This article was published March 15, 2018. Any events or information released subsequent to that date would not be reflected within it.
Imagine finding out you owe the Internal Revenue Service $50,000 because of some ill-timed cryptocurrency trading. That’s just what happened to one Reddit poster who pleaded for guidance on the forum.
The problem is likely not uncommon given the recent meteoric rise and fall of cryptocurrencies in the months straddling the New Year. For instance, bitcoin’s value was on the rise all of last year, but kicked into high gear in mid-November, skyrocketing 258% in value through mid-December. Since the beginning of the year, its value has dropped 41%. Other cryptos saw similar ups and downs.
Anyone who invested in digital currencies and sold for a profit last year likely must pay a capital gains tax to Uncle Sam this year. This is especially painful if you reinvested gains from last year, but got hammered by the cryptocurrency rout this year, losing major money like the Reddit poster. Not only are you stuck with a huge capital gains tax bill, you also have to pay it after losing your previous gains.
Here’s what you should know, no matter how your digital currency investments performed.
Your tax obligations
Since 2014, the IRS considers bitcoin or other cryptocurrencies as a capital asset and must be treated as property for tax purposes. Like stocks or bonds, any gains or losses from the sale or exchange of bitcoin or other virtual currency is taxed as a capital gain or loss. Net capital losses up to $3,000 can be deducted in a given tax year and, anything over that amount can be carried over into future tax years.
So far, the IRS also hasn't ruled if cryptocurrencies can benefit from a like-kind exchange, says Mike Slack, lead tax research analyst at The Tax Institute at H&R Block. This allows the sale of an asset and the acquisition of another, similar asset without incurring any tax liability from the sale of the first.
Figuring out what you owe is complicated, though, when it comes to cryptocurrency. Typically, banks and brokerages will send a type of 1099 tax forms to individuals to report earnings not found on your W-2 such as dividends or proceeds from securities transactions. But most exchanges where investors traded virtual currencies don’t provide these forms to help with tax reporting.

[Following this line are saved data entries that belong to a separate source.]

-- ==== Sys2Proof/Machine/Power.lean ====
section
/-! DEFINITION. When a step acts at all (power and reset), and the shutdown sequence that die temperature, a supply
collapse, a lockstep mismatch and the MSS watchdog share (R288, R328, R329, R344). -/
namespace Sys2Proof.Machine

/-- The core is powered and out of reset. -/
def alive (s : State) : Bool := !s.hub.inReset && !s.mss.coreOff

/-- What a step leaves, with the queue of waiting commands as it was. -/
def keepQueue (before after : State) : State := { after with pending := before.pending }

/-- A step of the device at an instant: device time reaches the instant, and the step acts if the core runs. -/
def atTime (t : Time) (f : State → State) (s : State) : Host.Outcome State Fault Refusal :=
  let s := advance t s
  .next (keepQueue s (if alive s then f s else s))

/-- A step that reset and power act on, which needs no running core. -/
def always (t : Time) (f : State → State) (s : State) : Host.Outcome State Fault Refusal :=
  .next (keepQueue s (f (advance t s)))

/-- Starts the sequence of R288 or R328 at t0: the cause is latched in the always-on register. A sequence already
running keeps its own cause (R347, R373). -/
def startShutdown (cause : Nat) (t0 : Time) (s : State) : State :=
  match s.mss.shutdown with
  | some _ => s
  | none =>
    { s with
      mss := { s.mss with shutdown := some (cause, t0) }
      nvm := { s.nvm with shutdownCause := BitVec.ofNat 16 cause, shutdownTime := t0 } }

/-- Die shutdown over a lockstep sequence at the same instant takes the sequence of R288 with cause 1 (R347). -/
def dieOverLockstep (t0 : Time) (s : State) : State :=
  match s.mss.shutdown with
  | some (c, t) =>
    if (c = 3 ∨ c = 4) ∧ t = t0 then
      { s with
        mss := { s.mss with shutdown := some (1, t0) }
        nvm := { s.nvm with shutdownCause := 1, shutdownTime := t0 } }
    else s
  | none => s

/-! The two NVM devices (R339) -/

/-- An NVM device fails: it is marked, and EV_MSS_NVM_DEVICE says why (R339). -/
def nvmDeviceFails (second : Bool) (cause : Nat) (s : State) : State :=
  let was := if second then s.nvm.failed1 else s.nvm.failed0
  if was then s
  else raise 0x2F02 0x0F (leBytes 1 (b2n second) ++ leBytes 1 cause)
    (if second then { s with nvm := { s.nvm with failed1 := true } } else { s with nvm := { s.nvm with failed0 := true } })

/-- The outcome of an operation on both devices: failures are marked with their cause, and the result says whether one
device holds the data. -/
def onBothDevices (ok0 ok1 : Bool) (cause : Nat) (s : State) : Bool × State :=
  let good := (ok0 && !s.nvm.failed0) || (ok1 && !s.nvm.failed1)
  (good, when_ (!ok1) (nvmDeviceFails true cause) (when_ (!ok0) (nvmDeviceFails false cause) s))

end Sys2Proof.Machine
end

Coinbase is somewhat of an exception. It generates a Form 1099-K for investors who received at least $20,000 in proceeds from cryptocurrency sales in at least 200 transactions during the year. But if you don’t meet that criteria—like many part-time investors—you must use your account transaction history to calculate your gains (or losses). Coinbase, unlike most other currency exchanges ValuePenguin checked out, provides a report showing the price of each purchase and the proceeds of each sale to help with filing your taxes.
DIY tax reporting
Otherwise, you’re on your own to figure out your tax obligations. Here’s how to go about it.
- Don't forget to include transaction fees in the cost basis of each investment. If you paid a fee to an exchange to buy your cryptocurrency—such as the 3.99% fee Coinbase charges for credit card transactions—then your original investment was that much more expensive, lowering your taxable gains.
- If you have too many transactions to handle yourself, turn to Bitcoin.tax or Cointracking.info, which will tell you what to input in your Schedule D based on your trading history. These services may charge a fee if you exceed a certain number of transactions.
- If self-reporting seems too daunting, seek the advice of an accountant or tax adviser to make sure you file and pay the correct amount of taxes.
- Don't try to hide trades from the IRS as it will only complicate tax reporting in future years, when the IRS has better visibility into your assets.
- To be prepared next time, set aside money each time you make a taxable trade to compensate for the tax associated with that transaction. Your long-term capital gains tax is determined by your tax bracket.
|Tax Bracket for 2017||Capital Gains Tax|
|0% or 15%||0%|
- For future tax reporting, keep records of your virtual currency transactions. Record the dates and market value when you earn, buy or exchange currency and the date and sales proceeds when you sell, exchange or spend the currency.
Other tax consequences involving cryptocurrency
Investors aren’t the only ones who face tax implications over cryptocurrency. Any place of business or independent contractor that accepts Bitcoin or other cryptocurrency for good or services must include its dollar value in the business’s or self-employed person’s gross income. If your employer paid you in cryptocurrency, those wages are subject to the same withholding and must be reported in your total W-2 wages as dollars.
If you have successfully mined bitcoin or other virtual currencies, the IRS considers the receipt of that currency as gross income and should be included in your tax return as such. Again, the dollar value of the cryptocurrency is based on market value. If you mine for digital currency as your own business, then the net earnings from that—gross income minus allowable deductions—are subject to self-employment tax.
In these cases, the dollar value of the cryptocurrency is based on the digital currency’s market value at the date of payment. If the cryptocurrency, such as bitcoin, is traded on an exchange, that rate can be used to determine the value.